Well, the question I want to ask is as follows.
Suppose A and B are Hermitian Positive Semidefinite (PSD) matrices, I wonder if it is possible to prove $Tr(A*(A+B)^{-1})\in (0,1]$ (if it is correct)?
If not, how about when A is of rank 1?
Thanks a lot!
Above is the original question.
In another version, I want to prove $Tr(a_i a_i^H (AA^H))=1$ provided $A$ is non-singular. ($a_i$ is the $i$th column of $A$. The upper script H means conjugate transpose.)
Any idea?
I modify the original question as: if A and B are hermitian PSD and (A+B) is nonsingular, how to prove the following?
$Tr(A*(A+B)^{-1})\le rank(A)$
I have come up with a proof for the new version (actually simpler version of the original problem), as follows.

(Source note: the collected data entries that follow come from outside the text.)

-- ==== Sys2Proof/Machine/RegsPorts.lean ====
section
/-! DEFINITION. Named fields of the registers of blocks ETH, STO, PDC, DSO, USB, as their register tables give them.
Each field is named BLOCK_REGISTER_FIELD (00_scope, Registers); a field of an indexed register takes its index.
The table words behind an indirect window have homes above the 40-bit address space. -/

namespace Sys2Proof.Machine
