-- ==== Sys2Proof/Machine/RegsSystem.lean ====
section
/-! DEFINITION. Named fields of the registers of blocks HSW, PWR, KEY, REL, DDR, LCS, SYS, as their register tables give them.
Each field is named BLOCK_REGISTER_FIELD (00_scope, Registers); a field of an indexed register takes its index.
The table words behind an indirect window have homes above the 40-bit address space. -/

namespace Sys2Proof.Machine
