/-- An entry posted by a source: taken into the FIFO while the writer runs and the source is enabled, dropped when the
FIFO is full (R237, R238). -/
def Dev.silPost (d : Dev) (src code args : Nat) : Dev :=
  let en := if src < 32 then (d.get SIL_SRC_EN_LO_MASK).testBit src else (d.get SIL_SRC_EN_HI_MASK).testBit (src - 32)
  if d.flag SIL_CTL_EN && en then
    if d.sil.fifo.length < 256 then
      { d with sil := { d.sil with fifo := d.sil.fifo ++ [⟨d.now % 2 ^ 64, src, code, args⟩] } }
    else d.silDrop
  else d

/-! ### Threads -/

def Dev.thr (d : Dev) (t : Nat) : Thr := d.syn.thrs.get t Thr.reset
def Dev.modThr (d : Dev) (t : Nat) (f : Thr → Thr) : Dev :=
  { d with syn := { d.syn with thrs := d.syn.thrs.set t (f (d.thr t)) Thr.reset } }

/-- A counter of R351 advanced. -/
def Dev.perfAdd (d : Dev) (t ev : Nat) : Dev :=
  { d with syn := { d.syn with perf := d.syn.perf.set (16 * t + ev) ((d.syn.perf.get (16 * t + ev) 0 + 1) % 2 ^ 64) 0 } }

/-- The start pc of a thread shows an address (R319, R347). -/
def Dev.putStartPc (d : Dev) (t pc : Nat) : Dev :=
  (d.update (SYN_THn_PC_LO_PC t) (pc / 4 * 4)).update (SYN_THn_PC_HI_PC t) (pc / 2 ^ 32)

/-- A thread to which STOP was written meanwhile stops before its next instruction (R319). -/
def Dev.stopIfAsked (d : Dev) (t : Nat) : Dev :=
  if (d.thr t).stop then
    ((d.putStartPc t (d.thr t).pc).modThr t (fun x => { x with stop := false })).set (SYN_THn_STAT_STATE t) 0
  else d

/-- A thread stops (R319): what is issued completes first; an event wait counts as not issued (R365). -/
def Dev.stopThread (d : Dev) (t : Nat) : Dev :=
  let off := fun (d : Dev) =>
    ((d.putStartPc t (d.thr t).pc).modThr t (fun x => { x with wait := .none, stop := false })).set (SYN_THn_STAT_STATE t) 0
  if d.get (SYN_THn_STAT_STATE t) = 0 then d
  else match (d.thr t).wait with
    | .none => off d
    | .event _ _ _ => off d
    | _ => if d.get (SYN_THn_STAT_STATE t) = 3 then off d else d.modThr t (fun x => { x with stop := true })

/-- A thread whose core is lost: OFF, and what it waited for is not awaited any more (R318). -/
def Dev.dropThread (d : Dev) (t : Nat) : Dev :=
  ((d.modThr t (fun x => { x with wait := .none, stop := false, shadow := Ahead.reset })).set (SYN_THn_STAT_RUNAHEAD t) 0).set
    (SYN_THn_STAT_STATE t) 0

/-- An instruction of `len` bytes retires, and its thread goes on, or stops where STOP was written meanwhile (R319, R352). -/
def Dev.retire (d : Dev) (t len : Nat) : Dev :=
  let d := (d.modThr t (fun x => { x with pc := (x.pc + len) % 2 ^ 40, wait := .none, ahead := 0, shadow := Ahead.reset })).perfAdd t 1
  ((d.set (SYN_THn_STAT_RUNAHEAD t) 0).set (SYN_THn_STAT_STATE t) 1).stopIfAsked t

/-! ### Accords aborted -/

def Dev.accSlot (d : Dev) (n : Nat) : AccSlot := d.acc.slots.get n AccSlot.reset
def Dev.modAcc (d : Dev) (f : AccPart → AccPart) : Dev := { d with acc := f d.acc }
def Dev.modSyn (d : Dev) (f : SynPart → SynPart) : Dev := { d with syn := f d.syn }
def Dev.setAccSlot (d : Dev) (n : Nat) (x : AccSlot) : Dev :=
  d.modAcc (fun a => { a with slots := a.slots.set n x AccSlot.reset })

/-- The slots in OPEN, CLOSED or HELD (R280). -/
def Dev.pendingSlots (d : Dev) : List Nat :=
  (List.range 16).filter (fun n => 1 ≤ d.get (ACD_SLOTn_STAT_STATE n) && d.get (ACD_SLOTn_STAT_STATE n) ≤ 3)

/-- The slots in CLOSED or HELD that a thread closed (R291). -/
def Dev.closedOf (d : Dev) (t : Nat) : List Nat :=
  d.pendingSlots.filter (fun n => d.get (ACD_SLOTn_STAT_THREAD n) == t && 2 ≤ d.get (ACD_SLOTn_STAT_STATE n)
    && !(d.accSlot n).ace)

/-- A thread that waits in FENCE.T goes on once its closed accords have ended (R291). -/
def Dev.fenceDone (d : Dev) (t : Nat) : Dev :=
  if (d.thr t).wait = .accords ∧ d.closedOf t = [] then d.retire t 4 else d

/-- A slot's state entered: the count of slots in use follows, and so does its thread's status (R312, R322). -/
def Dev.slotState (d : Dev) (n st code : Nat) : Dev :=
  let d := (d.set (ACD_SLOTn_STAT_STATE n) st).set (ACD_SLOTn_STAT_CODE n) code
  let d := d.set ACD_STAT_OPEN d.pendingSlots.length
  let t := d.get (ACD_SLOTn_STAT_THREAD n)
  if (d.accSlot n).ace then d
  else
    let x := d.syn.latest.get t Acst.reset
    let d := if x.slot = n ∧ x.id = d.get (ACD_SLOTn_ID_ID n) ∧ x.state ≠ 0 then
        let x := { x with state := st, code := code, kind := d.get (ACD_SLOTn_STAT_KIND n) }
        d.modSyn (fun y => { y with latest := y.latest.set t x Acst.reset })
      else d
    if 4 ≤ st then d.fenceDone t else d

$Tr(a_i a_i^H (AA^H)^{-1})=a_i^H (AA^H)^{-1}a_i$
Since A is nonsingular and we have $A^{-1}a_i=e_i$, where $e_i$ is a column of all zeros except the $i$th element. The reason is that $A^{-1} A=I$, thus $A^{-1}a_i$ is the $i$th column of $I$, the identity matrix.
Thus $a_i^H (AA^H)^{-1}a_i=e_i^H e_i=1$.